> [Exercise brief]:
Go line by line through the listing below and copy those that hold "addM".

> [Material provided]:

/-- MVI r,d8; MVI M,d8; LXI rp,d16 for BC, DE and HL (R204 to R206): the third byte goes to the high register. The
encodings are the spec's decision D14 (log entry 10). -/
def Obligations.ImmediateLoadsWriteTheImmediate : Prop :=
  ∀ s : State,
    (∀ (dst : Reg) (imm : Byte),
      encode (instrOf (.mviR dst imm)) = [(0b00#2 ++ regCode dst ++ 0b110#3 : Byte), imm] ∧
      exec (instrOf (.mviR dst imm)) s = .next { s.setReg dst imm with pc := s.pc + 2 }) ∧
    (∀ imm : Byte, encode (.mviM imm) = [0x36, imm] ∧
      RunsWithin (.mviM imm) s [s.pair .hl] { stored s (s.pair .hl) imm with pc := s.pc + 2 }) ∧
    (∀ (p : Pair) (b2 b3 : Byte),
      encode (instrOf (.lxi p (assemble b3 b2))) = [(0b00#2 ++ pairCode p ++ 0b0001#4 : Byte), b2, b3] ∧
      exec (instrOf (.lxi p (assemble b3 b2))) s =
        .next { (s.setReg (highReg p) b3).setReg (lowReg p) b2 with pc := s.pc + 3 })

/-- LDA, STA, LDAX B and D, STAX B and D: one byte between A and memory (R208 to R213). The encodings are the spec's
decision D14 (log entry 10); that none writes a flag is D24 (log entry 11). -/
def Obligations.AccumulatorLoadsAndStoresMoveOneByte : Prop :=
  ∀ s : State,
    (∀ b2 b3 : Byte, encode (.lda (assemble b3 b2)) = [0x3A, b2, b3] ∧ encode (.sta (assemble b3 b2)) = [0x32, b2, b3]) ∧
    (∀ addr : Word,
      RunsWithin (.lda addr) s [addr] { s with a := byteAt s addr, pc := s.pc + 3 } ∧
      RunsWithin (.sta addr) s [addr] { stored s addr s.a with pc := s.pc + 3 }) ∧
    encode .ldaxB = [0x0A] ∧
    RunsWithin .ldaxB s [s.pair .bc] { s with a := byteAt s (s.pair .bc), pc := s.pc + 1 } ∧
    encode .ldaxD = [0x1A] ∧
    RunsWithin .ldaxD s [s.pair .de] { s with a := byteAt s (s.pair .de), pc := s.pc + 1 } ∧
    encode .staxB = [0x02] ∧ RunsWithin .staxB s [s.pair .bc] { stored s (s.pair .bc) s.a with pc := s.pc + 1 } ∧
    encode .staxD = [0x12] ∧ RunsWithin .staxD s [s.pair .de] { stored s (s.pair .de) s.a with pc := s.pc + 1 }

/-- LHLD and SHLD: L with the byte at `addr`, H with the byte at `addr + 1` modulo 65536 (R214, R215). The encodings are
the spec's decision D14 (log entry 10), the wrap of `addr + 1` D2 (log entry 8), and that neither writes a flag D24 (log
entry 11). -/
def Obligations.LhldAndShldMoveHl : Prop :=
  ∀ s : State,
    (∀ b2 b3 : Byte, encode (.lhld (assemble b3 b2)) = [0x2A, b2, b3] ∧
      encode (.shld (assemble b3 b2)) = [0x22, b2, b3]) ∧
    (∀ addr : Word,
      RunsWithin (.lhld addr) s [addr, addr + 1]
        { s with l := byteAt s addr, h := byteAt s (addr + 1), pc := s.pc + 3 } ∧
      RunsWithin (.shld addr) s [addr, addr + 1]
        { stored (stored s addr s.l) (addr + 1) s.h with pc := s.pc + 3 })

/-- XCHG (R216), and two of them restore both pairs. The encoding EB is the spec's decision D14 (log entry 10); that it
writes no flag is D24 (log entry 11). -/
def Obligations.XchgSwapsHlAndDe : Prop :=
  ∀ s : State, encode .xchg = [0xEB] ∧
    exec .xchg s = .next { s with h := s.d, l := s.e, d := s.h, e := s.l, pc := s.pc + 1 } ∧
    (∀ t : State, exec .xchg s = .next t →
      ∃ u, exec .xchg t = .next u ∧ u.pair .hl = s.pair .hl ∧ u.pair .de = s.pair .de)

/-! ### Arithmetic -/

/-- ADD r, ADD M, ADI (R231 to R233): the sum modulo 256; CY iff the sum is above 255, AC iff the sum of the low
nibbles is above 15. The encodings are the spec's decision D14 (log entry 10). -/
def Obligations.AddComputesTheSumAndAllFlags : Prop :=
  ∀ s : State,
    let after (v : Byte) : State :=
      { s with
        a := s.a + v
        flags := resultFlags (s.a + v) (decide (s.a.toNat + v.toNat > 255))
          (decide (s.a.toNat % 16 + v.toNat % 16 > 15)) }
    (∀ r : Reg, encode (instrOf (.accR .add r)) = [(0b10000#5 ++ regCode r : Byte)] ∧
      exec (instrOf (.accR .add r)) s = .next { after (s.reg r) with pc := s.pc + 1 }) ∧
    encode .addM = [0x86] ∧
    RunsWithin .addM s [s.pair .hl] { after (byteAt s (s.pair .hl)) with pc := s.pc + 1 } ∧
    (∀ imm : Byte, encode (.adi imm) = [0xC6, imm] ∧ exec (.adi imm) s = .next { after imm with pc := s.pc + 2 })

> [Response area]:
    encode .addM = [0x86] ∧
    RunsWithin .addM s [s.pair .hl] { after (byteAt s (s.pair .hl)) with pc := s.pc + 1 } ∧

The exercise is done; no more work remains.